I have an opposite sort of experience: I can't learn things fast enough if they aren't mathematical in nature. I used to think programming was disgusting because of Python(heard Java is even worse) till I came across Clojure. I immediately appreciated how the latter imitates pure math so well :) Never going back to Python. Once in a math mindset, learning anything imperative is painful.


Curious if you've also tried Forth?


Or any other concatenative or stack-based programming language. And Agda and Idris and other dependently typed languages I feel deserve to be on this list. There's also Qi/Shen. Of course various assemblers, too. And logic languages, like Prolog, Datalog, kanren. And then...

In short: every time I thought I know "most" of what there is to know about something I soon discovered that I was wrong, and that "something" was a vast area which I didn't really explore at all except for a tiny little fraction of my immediate surroundings.

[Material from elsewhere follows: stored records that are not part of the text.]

@[simp] theorem Mach.modLaunch_agenda (k : Nat) (f : Launch → Launch) : (m.modLaunch k f).agenda = m.agenda := rfl
@[simp] theorem Mach.modLaunch_seed (k : Nat) (f : Launch → Launch) : (m.modLaunch k f).seed = m.seed := rfl
@[simp] theorem Mach.modLaunch_issue (k : Nat) (f : Launch → Launch) : (m.modLaunch k f).issue = m.issue := rfl
@[simp] theorem Mach.modLaunch_mem (k : Nat) (f : Launch → Launch) : (m.modLaunch k f).mem = m.mem := rfl
@[simp] theorem Mach.modLaunch_memChk (k : Nat) (f : Launch → Launch) : (m.modLaunch k f).memChk = m.memChk := rfl
@[simp] theorem Mach.modLaunch_l2 (k : Nat) (f : Launch → Launch) : (m.modLaunch k f).l2 = m.l2 := rfl
@[simp] theorem Mach.modLaunch_spad (k : Nat) (f : Launch → Launch) : (m.modLaunch k f).spad = m.spad := rfl
@[simp] theorem Mach.modLaunch_spadChk (k : Nat) (f : Launch → Launch) : (m.modLaunch k f).spadChk = m.spadChk := rfl
@[simp] theorem Mach.modLaunch_ctxs (k : Nat) (f : Launch → Launch) : (m.modLaunch k f).ctxs = m.ctxs := rfl
@[simp] theorem Mach.modLaunch_cores (k : Nat) (f : Launch → Launch) : (m.modLaunch k f).cores = m.cores := rfl
@[simp] theorem Mach.modLaunch_tasks (k : Nat) (f : Launch → Launch) : (m.modLaunch k f).tasks = m.tasks := rfl
@[simp] theorem Mach.modLaunch_dies (k : Nat) (f : Launch → Launch) : (m.modLaunch k f).dies = m.dies := rfl
@[simp] theorem Mach.modLaunch_lqs (k : Nat) (f : Launch → Launch) : (m.modLaunch k f).lqs = m.lqs := rfl
@[simp] theorem Mach.modLaunch_launches (k : Nat) (f : Launch → Launch) : (m.modLaunch k f).launches = m.launches.put k (f (m.launch k)) := rfl
@[simp] theorem Mach.modLaunch_nextLaunch (k : Nat) (f : Launch → Launch) : (m.modLaunch k f).nextLaunch = m.nextLaunch := rfl
@[simp] theorem Mach.modLaunch_hwqs (k : Nat) (f : Launch → Launch) : (m.modLaunch k f).hwqs = m.hwqs := rfl
@[simp] theorem Mach.modLaunch_sets (k : Nat) (f : Launch → Launch) : (m.modLaunch k f).sets = m.sets := rfl
@[simp] theorem Mach.modLaunch_grps (k : Nat) (f : Launch → Launch) : (m.modLaunch k f).grps = m.grps := rfl
@[simp] theorem Mach.modLaunch_arrs (k : Nat) (f : Launch → Launch) : (m.modLaunch k f).arrs = m.arrs := rfl
@[simp] theorem Mach.modLaunch_spills (k : Nat) (f : Launch → Launch) : (m.modLaunch k f).spills = m.spills := rfl
@[simp] theorem Mach.modLaunch_nextRead (k : Nat) (f : Launch → Launch) : (m.modLaunch k f).nextRead = m.nextRead := rfl
@[simp] theorem Mach.modLaunch_routers (k : Nat) (f : Launch → Launch) : (m.modLaunch k f).routers = m.routers := rfl
@[simp] theorem Mach.modLaunch_msgs (k : Nat) (f : Launch → Launch) : (m.modLaunch k f).msgs = m.msgs := rfl
@[simp] theorem Mach.modLaunch_changes (k : Nat) (f : Launch → Launch) : (m.modLaunch k f).changes = m.changes := rfl
@[simp] theorem Mach.modLaunch_anns (k : Nat) (f : Launch → Launch) : (m.modLaunch k f).anns = m.anns := rfl
@[simp] theorem Mach.modLaunch_claims (k : Nat) (f : Launch → Launch) : (m.modLaunch k f).claims = m.claims := rfl
@[simp] theorem Mach.modLaunch_colls (k : Nat) (f : Launch → Launch) : (m.modLaunch k f).colls = m.colls := rfl
@[simp] theorem Mach.modLaunch_touched (k : Nat) (f : Launch → Launch) : (m.modLaunch k f).touched = m.touched := rfl
@[simp] theorem Mach.modLaunch_links (k : Nat) (f : Launch → Launch) : (m.modLaunch k f).links = m.links := rfl
@[simp] theorem Mach.modLaunch_ringFail (k : Nat) (f : Launch → Launch) : (m.modLaunch k f).ringFail = m.ringFail := rfl
@[simp] theorem Mach.modLaunch_hubFail (k : Nat) (f : Launch → Launch) : (m.modLaunch k f).hubFail = m.hubFail := rfl
@[simp] theorem Mach.modLaunch_hot (k : Nat) (f : Launch → Launch) : (m.modLaunch k f).hot = m.hot := rfl
@[simp] theorem Mach.modLaunch_hostPort (k : Nat) (f : Launch → Launch) : (m.modLaunch k f).hostPort = m.hostPort := rfl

Take a look at APL. There will be three.


I think there's only two and Lisp doesn't need to be on that list, but maybe I say that because I've been using Common Lisp for so long.

Lisp ought to be easy since all you basically have to learn is: "(function parameter1 ... parameterN)".

Coming from Lisp I've been trying to learn some Haskell and holy cow syntax[1]! There's a lot to parse and know (compared to Lisp) before being able to write a small program.

[1] I know it is not literally syntax but mostly function calls, it's still a lot of extra special characters one needs to know about.


Prolog, and there'll most likely be four.


Or J, and related languages. Crazy stuff, but apparently super productive once you're used to them.